The day did not begin here. It was more panicked. I woke up with a start.

Shane's parents are coming over for dinner and I am immersed in this culture that tells me it's important to: have a clean house, have flooring on your stairs, have only one colour on your wall in the kitchen, not kill people with salmonella poisoning. So I felt nervous. I live in a persistent construction zone in which no construction is happening. I also don't regularly dust. I don't ever dust. Oh priorities.

Today, however, I chose life.

First of all, I threw the flowers that had withered and died into the garbage.
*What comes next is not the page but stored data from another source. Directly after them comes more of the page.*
/-! Machine/Mover.lean. -/

theorem readLoops_steady (a : Acc) (l : LoopRef) : EngSteady (readLoops a l) := by
  unfold readLoops
  exact EngSteady.bind _ _ (Acc_read_steady ..) (fun _ => EngSteady.pure _)
theorem loopFault_steady (a : Acc) (l : LoopRef) : EngSteady (loopFault a l) := by
  unfold loopFault
  try dsimp only
  repeat' (first | exact EngSteady.pure _ | exact EngSteady.get | exact Acc_fault_steady .. | refine EngSteady.bind _ _ ?_ (fun _ => ?_) | refine EngSteady.mapM _ (fun _ => ?_) _ | refine EngSteady.forM _ (fun _ => ?_) _ | split | apply Acc_fault_steady | intro _)
theorem walkRead_steady (a : Acc) (x : Ref) (l : Loops) (size n : Nat) : EngSteady (walkRead a x l size n) := by
  unfold walkRead
  try dsimp only
  repeat' (first | exact EngSteady.pure _ | exact EngSteady.get | exact Acc_read_steady .. | refine EngSteady.bind _ _ ?_ (fun _ => ?_) | refine EngSteady.mapM _ (fun _ => ?_) _ | refine EngSteady.forM _ (fun _ => ?_) _ | split | apply Acc_read_steady | intro _)
theorem walkWrite_steady (a : Acc) (x : Ref) (l : Loops) (n : Nat) (bs : List Byte) : EngSteady (walkWrite a x l n bs) := by
  unfold walkWrite
  try dsimp only
  repeat' (first | exact EngSteady.pure _ | exact EngSteady.get | exact Acc_write_steady .. | refine EngSteady.bind _ _ ?_ (fun _ => ?_) | refine EngSteady.mapM _ (fun _ => ?_) _ | refine EngSteady.forM _ (fun _ => ?_) _ | split | apply Acc_write_steady | intro _)
theorem EngSteady.iteB {α : Type} {c : Prop} [Decidable c] {x y : Eng α} (hx : EngSteady x) (hy : EngSteady y) : EngSteady (if c then x else y) := by
  split <;> assumption
theorem visits_steady (f : Nat → Eng Unit) (hf : ∀ n, EngSteady (f n)) (n : Nat) : EngSteady (visits f n) := by
  induction n with
  | zero => exact EngSteady.pure _
  | succ n ih => exact EngSteady.bind _ _ ih (fun _ => hf n)
theorem copyBody_steady (a : Acc) (u1 : List QEntry) : EngSteady (copyBody a u1) := by
  unfold copyBody
  extract_lets c src dst size lsRef ldRef
  refine EngSteady.bind _ _ (readLoops_steady ..) (fun ls => EngSteady.bind _ _ (readLoops_steady ..) (fun ld => EngSteady.bind _ _ EngSteady.get (fun s => ?_)))
  extract_lets f13 c0 c1
  repeat' (first
    | exact EngSteady.pure _
    | exact loopFault_steady ..
    | exact walkRead_steady ..
    | exact walkWrite_steady ..
    | extract_lets
    | refine EngSteady.iteB ?_ ?_
    | refine EngSteady.bind _ _ ?_ (fun _ => ?_)
    | refine EngSteady.mapM _ (fun _ => ?_) _
    | refine visits_steady _ (fun _ => ?_) _)
theorem fillBody_steady (a : Acc) (u1 : List QEntry) : EngSteady (fillBody a u1) := by
  unfold fillBody
  dsimp only
  refine EngSteady.bind _ _ (readLoops_steady ..) (fun ld => ?_)
  have hv := fun (k : Ref) => visits_steady (fun n => walkWrite a k ld n (natLE k.fmt.size (a.cmd.cmd.word 7).toNat)) (fun n => walkWrite_steady ..) ld.total
  split
  · exact EngSteady.bind _ _ (loopFault_steady ..) (fun _ => EngSteady.bind _ _ (hv _) (fun _ => EngSteady.pure _))
  · exact EngSteady.bind _ _ (hv _) (fun _ => EngSteady.pure _)
theorem rowMove_steady (a : Acc) (gather : Bool) (table rows list : Ref) (elems n : Nat) : EngSteady (rowMove a gather table rows list elems n) := by
  unfold rowMove
  refine EngSteady.bind _ _ (Acc_read_steady ..) (fun bs => visits_steady _ (fun e => ?_) _)
  split
  · exact EngSteady.bind _ _ (Acc_read_steady ..) (fun _ => Acc_write_steady ..)
  · exact EngSteady.bind _ _ (Acc_read_steady ..) (fun _ => Acc_write_steady ..)
theorem gatherBody_steady (a : Acc) (u1 : List QEntry) : EngSteady (gatherBody a u1) := by
  unfold gatherBody
  exact EngSteady.bind _ _ (visits_steady _ (fun n => rowMove_steady ..) _) (fun _ => EngSteady.pure _)
theorem scatterBody_steady (a : Acc) (u1 : List QEntry) : EngSteady (scatterBody a u1) := by
  unfold scatterBody
  exact EngSteady.bind _ _ (visits_steady _ (fun n => rowMove_steady ..) _) (fun _ => EngSteady.pure _)
theorem execCopy_steady (t : TileId) (s : State) (hs : s.Steady s₀) : ∀ t', execCopy t s = .next t' → t'.Steady s₀ := by
  intro t' ht; unfold execCopy at ht; injection ht with ht; subst ht
  exact runOn_steady _ _ _ _ _ _ (fun a es => copyBody_steady ..) hs
theorem execFill_steady (t : TileId) (s : State) (hs : s.Steady s₀) : ∀ t', execFill t s = .next t' → t'.Steady s₀ := by
  intro t' ht; unfold execFill at ht; injection ht with ht; subst ht
  exact runOn_steady _ _ _ _ _ _ (fun a es => fillBody_steady ..) hs
theorem execGather_steady (t : TileId) (s : State) (hs : s.Steady s₀) : ∀ t', execGather t s = .next t' → t'.Steady s₀ := by
  intro t' ht; unfold execGather at ht; injection ht with ht; subst ht
  exact runOn_steady _ _ _ _ _ _ (fun a es => gatherBody_steady ..) hs
theorem execScatter_steady (t : TileId) (s : State) (hs : s.Steady s₀) : ∀ t', execScatter t s = .next t' → t'.Steady s₀ := by
  intro t' ht; unfold execScatter at ht; injection ht with ht; subst ht
  exact runOn_steady _ _ _ _ _ _ (fun a es => scatterBody_steady ..) hs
Leaves, stems, browned petals, vase and all. They had been sitting on the piano since my dad's funeral. They had been there so long reminding me of the horrific day I said goodbye to my dad, that I almost had a perverse and sentimental attachment to them.

I apologized to my dad. And then I also removed his plaques and awards from the piano where they have been collecting dirty Kleenexes and grief all this time. My dad seemed relieved. I wiped his photo with my sweater and we smiled at each other.
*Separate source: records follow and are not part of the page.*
-- ==== Sys2Proof/Tests/Slice0.lean ====
section
/-! SUPPORT. Tests: the checks of wellFormed, and small states that meet the hypotheses of the statements. -/

namespace Sys2Proof.Tests

open Sys2Proof Sys2Proof.Machine

/-! Small states. -/

/-- An image with nothing in it but a WAIT_LIMIT of 5. -/
def img : Image :=
  { partCount := 1, parkPart := none, minGrade := 0, slipBudget := 0, waitLimit := 5, featureReq := 0, name := [], maps := [], queues := []
    streams := [], lists := [], graphTargets := [], hurdles := [], plan := none, work := [], parkMap := none, points := [], inits := [] }
/-- A descriptor of VF1's ring 0, by its opcode and words 1 to 4. -/
def desc (op : Nat) (w1 w2 w3 w4 : W64) : Desc :=
  { fn := 1, origin := .ring 1 0, w := #v[BitVec.ofNat 64 (op * 2 ^ 56), w1, w2, w3, w4, 0, 0, 0] }
/-- A job of VF1 on P0 with an image. -/
def job (g : Image) (ph : JobPhase) : Job := { g.job 1 (desc 1 0 0 0 0) [0] with phase := ph }
/-- A command of a group and opcode, with words 3 to 7. -/
def cmd (grp op : Nat) (w3 w4 w5 w6 w7 : W64) : Cmd :=
  { w := #v[BitVec.ofNat 64 (grp * 2 ^ 60 + op * 2 ^ 52), 0, 0, w3, w4, w5, w6, w7] }
def issued (c : Cmd) : Issued := { cmd := c, index := 0, iter := 0, src := .stream 0 }
/-- A map whose one region is the first 8,192 bytes of the partition, with every kind for every tile. -/
def map1 : AllocMap :=
  { count := 1, jobPart := 0, linkOwn := 0, digest := 0, entries := [mkMapEntry 0xFFFFFFFF 15 Purpose.tensor 0x7F 2 0] }

/-- The standby domain after its power-on reset, before any firmware. -/
def rom : State := { State.reset with
  power := { Power.reset with porReleased := true }
  boot := { Boot.reset with mode := .rom } }
/-- The package with its supplies, its firmware and its links up, and lane 17 of every receiver spare. -/
def on : State := { State.reset with
  power := { Power.reset with porReleased := true, mainPg := true }
  boot := { Boot.reset with mode := .running }
  links := Vector.replicate 6 { Link.reset with
    stage := .up, enable := true, present := true, rx := { Lanes.reset with states := vset Lanes.reset.states 17 .spare } } }
/-- A job on P0, which VF1 owns, in a state, with map1. -/
def busy (st : PState) (j : Job) (q : Partition) : State := { on with
  jobs := [j]
  parts := vset on.parts 0 { q with st := st, job := some j.id, owner := some 1, mapA := some map1, mapB := some map1, mapGold := some map1 } }
/-- A job in RUN whose engine of tile 0 has a command at its front. -/
def engine (e : EngineKind) (c : Cmd) : State :=
  busy .run (job img .run) { Partition.reset with
    engines := [{ tile := 0, kind := e, streamQ := [issued c], graphQ := [], running := none, turn := .stream }] }
/-- A state with a link changed. -/
def onLink (f : Link → Link) : State := on.modLink 0 f
/-- A state with the port up and a descriptor for the Management Complex. -/
def mcWith (s : State) (d : Desc) : State := { s with
  hiu := { s.hiu with port := .up, mcQueue := [d] }
  fns := vmod s.fns 0 (fun f => { f with setupLock := true }) }
/-- The same for the Ring Engine. -/
def reWith (s : State) (d : Desc) : State := { s with
  hiu := { s.hiu with port := .up, reQueue := [d] }
  fns := vmod s.fns 0 (fun f => { f with setupLock := true }) }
Today, he wanted me to live my life too. I could just tell.

It only got better from there. Around ten, my beautiful friend Kim showed up with huge canvases. We painted in my living room, nibbling fancy cheese and sipping champagne. The beauty was not only in the reality of our morning ritual, but in the fact that it was actually morning. There is something terribly luxurious about discovering that you can adore the life you're living with such minimal adjustments.

This afternoon, with my last glass of champagne still swirling around in my martini glass (I use this glass because I like the feel of the bubbles on my nose) I am ready to finish making dinner. I might even clean the floors. Don't hold me to that if I decide instead to write a song or do a crossword. Either way, if the point is living, today I choose it.
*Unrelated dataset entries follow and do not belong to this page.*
/-! ### Fields, R37, R39 -/

/-- MAJ. -/
def majW (w : BitVec 32) : BitVec 6 := w.extractLsb' 1 6
/-- R-format SEL. -/
def selR (w : BitVec 32) : BitVec 5 := w.extractLsb' 27 5
/-- R-format m3. -/
def m3R (w : BitVec 32) : BitVec 3 := w.extractLsb' 24 3
/-- Lb of the R, S, B and E formats. -/
def lbR (w : BitVec 32) : Bool := w.getLsbD 23
/-- La of the R, S, B and E formats. -/
def laR (w : BitVec 32) : Bool := w.getLsbD 22
/-- Field b. -/
def bR (w : BitVec 32) : XReg := (w.extractLsb' 17 5).toFin
/-- Field a. -/
def aR (w : BitVec 32) : XReg := (w.extractLsb' 12 5).toFin
/-- Field d. -/
def dR (w : BitVec 32) : XReg := (w.extractLsb' 7 5).toFin
/-- I-format SEL. -/
def selI (w : BitVec 32) : BitVec 3 := w.extractLsb' 18 3
/-- I-format La. -/
def laI (w : BitVec 32) : Bool := w.getLsbD 17
/-- imm11. -/
def imm11 (w : BitVec 32) : BitVec 11 := w.extractLsb' 21 11
/-- S-format SEL. -/
def selS (w : BitVec 32) : BitVec 2 := w.extractLsb' 24 2
/-- B-format SEL. -/
def selB (w : BitVec 32) : BitVec 3 := w.extractLsb' 24 3
/-- E-format SEL. -/
def selE (w : BitVec 32) : BitVec 4 := w.extractLsb' 28 4
/-- ENG. -/
def engE (w : BitVec 32) : BitVec 4 := w.extractLsb' 24 4
/-- L-format SEL. -/
def selL (w : BitVec 32) : BitVec 6 := w.extractLsb' 26 6
/-- es. -/
def esL (w : BitVec 32) : Fin 4 := (w.extractLsb' 24 2).toFin
/-- km. -/
def kmL (w : BitVec 32) : KReg := (w.extractLsb' 21 3).toFin
/-- L-format Lb. -/
def lbL (w : BitVec 32) : Bool := w.getLsbD 20
/-- L-format La. -/
def laL (w : BitVec 32) : Bool := w.getLsbD 19
/-- vb. -/
def vbL (w : BitVec 32) : VReg := (w.extractLsb' 15 4).toFin
/-- va. -/
def vaL (w : BitVec 32) : VReg := (w.extractLsb' 11 4).toFin
/-- vd. -/
def vdL (w : BitVec 32) : VReg := (w.extractLsb' 7 4).toFin

/-- The operands of an I-format instruction. -/
def iop (w : BitVec 32) : IOp := ⟨dR w, aR w, laI w, imm11 w⟩
/-- The operands of the U and J formats. -/
def uop (w : BitVec 32) : UOp := ⟨dR w, w.extractLsb' 12 20⟩
/-- The operands of the S format, R38. -/
def sop (w : BitVec 32) : SOp := ⟨aR w, bR w, laR w, lbR w, w.extractLsb' 26 6 ++ w.extractLsb' 7 5⟩
/-- The operands of the B format, R38. -/
def bop (w : BitVec 32) : BOp := ⟨aR w, bR w, laR w, lbR w, w.extractLsb' 27 5 ++ w.extractLsb' 7 5⟩
/-- The operands of the L format. -/
def l3 (w : BitVec 32) : L3 := ⟨vdL w, vaL w, vbL w, esL w, kmL w, laL w, lbL w⟩
/-- The operands of LMEM with integer registers. -/
def lmem (w : BitVec 32) : LMem := ⟨vdL w, vaL w, vbL w, esL w, kmL w, laL w, lbL w⟩
/-- The operands of LMEM with a vector of indices. -/
def lmemG (w : BitVec 32) : LMemG := ⟨vdL w, vaL w, vbL w, esL w, kmL w, laL w, lbL w⟩

noncomputable section

/-! ### Forms of the R, I and E formats: unused fields and their last-use bits are 0 (R52) -/

/-- d, a and b. -/
def dec3 (w : BitVec 32) (k : R3 → Instr) : Option Instr :=
  if m3R w = 0 then some (k ⟨dR w, aR w, bR w, laR w, lbR w⟩) else none
/-- d and a. -/
def dec2 (w : BitVec 32) (k : R2 → Instr) : Option Instr :=
  if m3R w = 0 ∧ bR w = 0 ∧ lbR w = false then some (k ⟨dR w, aR w, laR w⟩) else none
/-- a and b. -/
def decS2 (w : BitVec 32) (k : S2 → Instr) : Option Instr :=
  if m3R w = 0 ∧ dR w = 0 then some (k ⟨aR w, bR w, laR w, lbR w⟩) else none
/-- a alone. -/
def decS1 (w : BitVec 32) (k : S1 → Instr) : Option Instr :=
  if m3R w = 0 ∧ dR w = 0 ∧ bR w = 0 ∧ lbR w = false then some (k ⟨aR w, laR w⟩) else none
/-- d alone. -/
def decD (w : BitVec 32) (k : XReg → Instr) : Option Instr :=
  if m3R w = 0 ∧ aR w = 0 ∧ bR w = 0 ∧ laR w = false ∧ lbR w = false then some (k (dR w)) else none
/-- No field. -/
def dec0 (w : BitVec 32) (k : Instr) : Option Instr :=
  if w.extractLsb' 7 20 = 0 then some k else none
/-- E format: d, a and b. -/
def decE3 (w : BitVec 32) (k : R3 → Instr) : Option Instr :=
  some (k ⟨dR w, aR w, bR w, laR w, lbR w⟩)
/-- E format: d and a. -/
def decE2 (w : BitVec 32) (k : R2 → Instr) : Option Instr :=
  if bR w = 0 ∧ lbR w = false then some (k ⟨dR w, aR w, laR w⟩) else none
/-- E format: d alone. -/
def decED (w : BitVec 32) (k : XReg → Instr) : Option Instr :=
  if aR w = 0 ∧ bR w = 0 ∧ laR w = false ∧ lbR w = false then some (k (dR w)) else none
/-- I format: d alone. -/
def decID (w : BitVec 32) (k : XReg → Instr) : Option Instr :=
  if imm11 w = 0 ∧ laI w = false ∧ aR w = 0 then some (k (dR w)) else none
/-- I format: no field. -/
def decI0 (w : BitVec 32) (k : Instr) : Option Instr :=
  if imm11 w = 0 ∧ laI w = false ∧ aR w = 0 ∧ dR w = 0 then some k else none

/-- SHIFTI, R38. -/
def decShift (w : BitVec 32) : Option Instr :=
  let r : ShOp := ⟨dR w, aR w, laI w, w.extractLsb' 21 6⟩
  match (w.extractLsb' 27 5).toNat with
  | 0 => some (.slli r)
  | 1 => some (.srli r)
  | 2 => some (.srai r)
  | _ => none
/-- SHIFTIW, R38. -/
def decShiftw (w : BitVec 32) : Option Instr :=
  let r : ShwOp := ⟨dR w, aR w, laI w, w.extractLsb' 21 5⟩
  match (w.extractLsb' 26 6).toNat with
  | 0 => some (.slliw r)
  | 2 => some (.srliw r)
  | 4 => some (.sraiw r)
  | _ => none
/-- ATOM, R195: m3[0] is the width, m3[2:1] must be 0. -/
def decAtom (w : BitVec 32) (k : Bool → R3 → Instr) : Option Instr :=
  if w.extractLsb' 25 2 = 0 then some (k (w.getLsbD 24) ⟨dR w, aR w, bR w, laR w, lbR w⟩) else none
/-- LOGA, R197: d is 0 or 1. -/
def decLog (w : BitVec 32) (k : Bool → S2 → Instr) : Option Instr :=
  if m3R w = 0 ∧ w.extractLsb' 8 4 = 0 then some (k (w.getLsbD 7) ⟨aR w, bR w, laR w, lbR w⟩) else none
/-- MSG.N, R193: d is wc << 3 | pos. -/
def decMsgN (w : BitVec 32) : Option Instr :=
  let pos : Fin 8 := (w.extractLsb' 7 3).toFin
  let k (s : SubWidth) : Option Instr :=
    if m3R w = 0 ∧ msgNOk s pos then some (.msgN ⟨aR w, bR w, laR w, lbR w⟩ s pos) else none
  match (w.extractLsb' 10 2).toNat with
  | 0 => k .four
  | 1 => k .two
  | 2 => k .one
  | _ => none

/-- Scope codes, R165. -/
def scopeOf (n : Nat) : Option Scope :=
  match n with
  | 0 => some .core
  | 1 => some .gang
  | 2 => some .cluster
  | 3 => some .group
  | 4 => some .die
  | 5 => some .device
  | 6 => some .package
  | 7 => some .peer
  | 8 => some .domain
  | 9 => some .host
  | 10 => some .io
  | 11 => some .system
  | _ => none

/-- Path numbers, R27, R169: every one from 0 to 9. -/
def pathOf (n : Nat) : Option Path :=
  match n with
  | 0 => some .core
  | 1 => some .mma
  | 2 => some .copy
  | 3 => some .sheaf
  | 4 => some .scan
  | 5 => some .coll
  | 6 => some .ctx
  | 7 => some .host
  | 8 => some .bobj
  | 9 => some .trace
  | _ => none

/-- Sequenced classes, R28. -/
def classOf (n : Nat) : Option EngClass :=
  match n with
  | 1 => some .mma
  | 2 => some .copy
  | 3 => some .sheaf
  | 4 => some .scan
  | 5 => some .coll
  | _ => none

/-- FENCE, R168, R199. -/
def decFence (w : BitVec 32) : Option Instr :=
  if m3R w = 0 ∧ laR w = false ∧ lbR w = false ∧ w.extractLsb' 15 2 = 0 ∧ w.extractLsb' 20 2 = 0 ∧
      w.extractLsb' 12 3 ≠ 0 ∧ w.extractLsb' 17 3 ≠ 0 then
    (scopeOf (dR w).val).map (fun s => .fence s (w.extractLsb' 12 3) (w.extractLsb' 17 3))
  else none
/-- FENCE.X, R169, R199. -/
def decFenceX (w : BitVec 32) : Option Instr :=
  if m3R w = 0 ∧ laR w = false ∧ lbR w = false then
    match scopeOf (dR w).val, pathOf (aR w).val, pathOf (bR w).val with
    | some s, some p, some c => some (.fenceX s p c)
    | _, _, _ => none
  else none
/-- WAITSEQ, R204: d is the class. -/
def decWaitseq (w : BitVec 32) : Option Instr :=
  if m3R w = 0 ∧ bR w = 0 ∧ lbR w = false then
    (classOf (dR w).val).map (fun p => .waitseq p ⟨aR w, laR w⟩)
  else none
/-- LOOP.S, R262. -/
def decLoopS (w : BitVec 32) : Option Instr :=
  if w.extractLsb' 8 4 = 0 ∧ 2 ≤ (imm11 w).toNat then
    some (.loopS (w.extractLsb' 7 1).toFin ⟨aR w, laI w⟩ (imm11 w)) else none
/-- LOOP.SI, R262. -/
def decLoopSi (w : BitVec 32) : Option Instr :=
  if w.extractLsb' 8 4 = 0 ∧ laI w = false ∧ 2 ≤ (imm11 w).toNat then
    some (.loopSi (w.extractLsb' 7 1).toFin (w.extractLsb' 12 5) (imm11 w)) else none
/-- LOOP.X, R262. -/
def decLoopX (w : BitVec 32) : Option Instr :=
  if w.extractLsb' 8 4 = 0 ∧ laI w = false ∧ imm11 w = 0 ∧ aR w = 0 then
    some (.loopX (w.extractLsb' 7 1).toFin) else none
/-- RGN.LIMIT, R349: n is 1 to 255, the bits above it 0. -/
def decRgnLimit (w : BitVec 32) : Option Instr :=
  if w.extractLsb' 29 3 = 0 ∧ w.extractLsb' 21 8 ≠ 0 ∧ laI w = false ∧ aR w = 0 ∧ dR w = 0 then
    some (.rgnLimit (w.extractLsb' 21 8)) else none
Thursday, November 12, 2009

False Start

I'm nervous to write here.
I'm anxious that anything I say from my cozy kitchen (jazz music humming behind me, coffee steaming beside me) will sound like horse shit beside all the stories from "Africa". (I have no explanation for those quotation marks. I just really wanted to use them. They just embody my conflict.)

A number of things seems less noble or noteworthy now that I am home, the least of which, I swear like a trucker.

I feel like once I start writing again I will just start rambling about nonsense and drivel thereby making this safe place, this honest place, a lame tabloid.

Oh yeah, and I'm in love.

I feel as though this new reality of my state of being has forced me to surrender my sarcastic and critical tone. I fear it makes me less interesting. I've got stars in my eyes where once there was discernment; I have a vague, dreamy look in lieu of purpose. Not that this is bad. I'm in love for crying out loud, not leprous! I'm just not really sure what to do with it.

I'm not sure where to start with an update, or if anyone is even interested in that. Is there anyone even? What a strange idea to project ones very heart and mind into the anonymity of cyber space and hope that strangers will take care not to damage or abuse you when you're vulnerable and bear.

What is God teaching me? That he is good.

Presently I am in the throes of negotiating a return trip.
There's something disturbingly cyclical about the time frame. I should be back right around the same time I left last year. It's funny but it's comforting to know that nearly a year separates me from the moment of impact that broke my heart. I'm eager to get back to the heat and the mystery to figure out what I've learned, how I've grown, and what's changed.

Mostly, I am eager to live out a story that matters, to have a life that is in fact life and not awaiting death. I want to live in a place of expectancy and hope. I want to be part of something that matters, the Kingdom of God really. I just hope this path is leading there.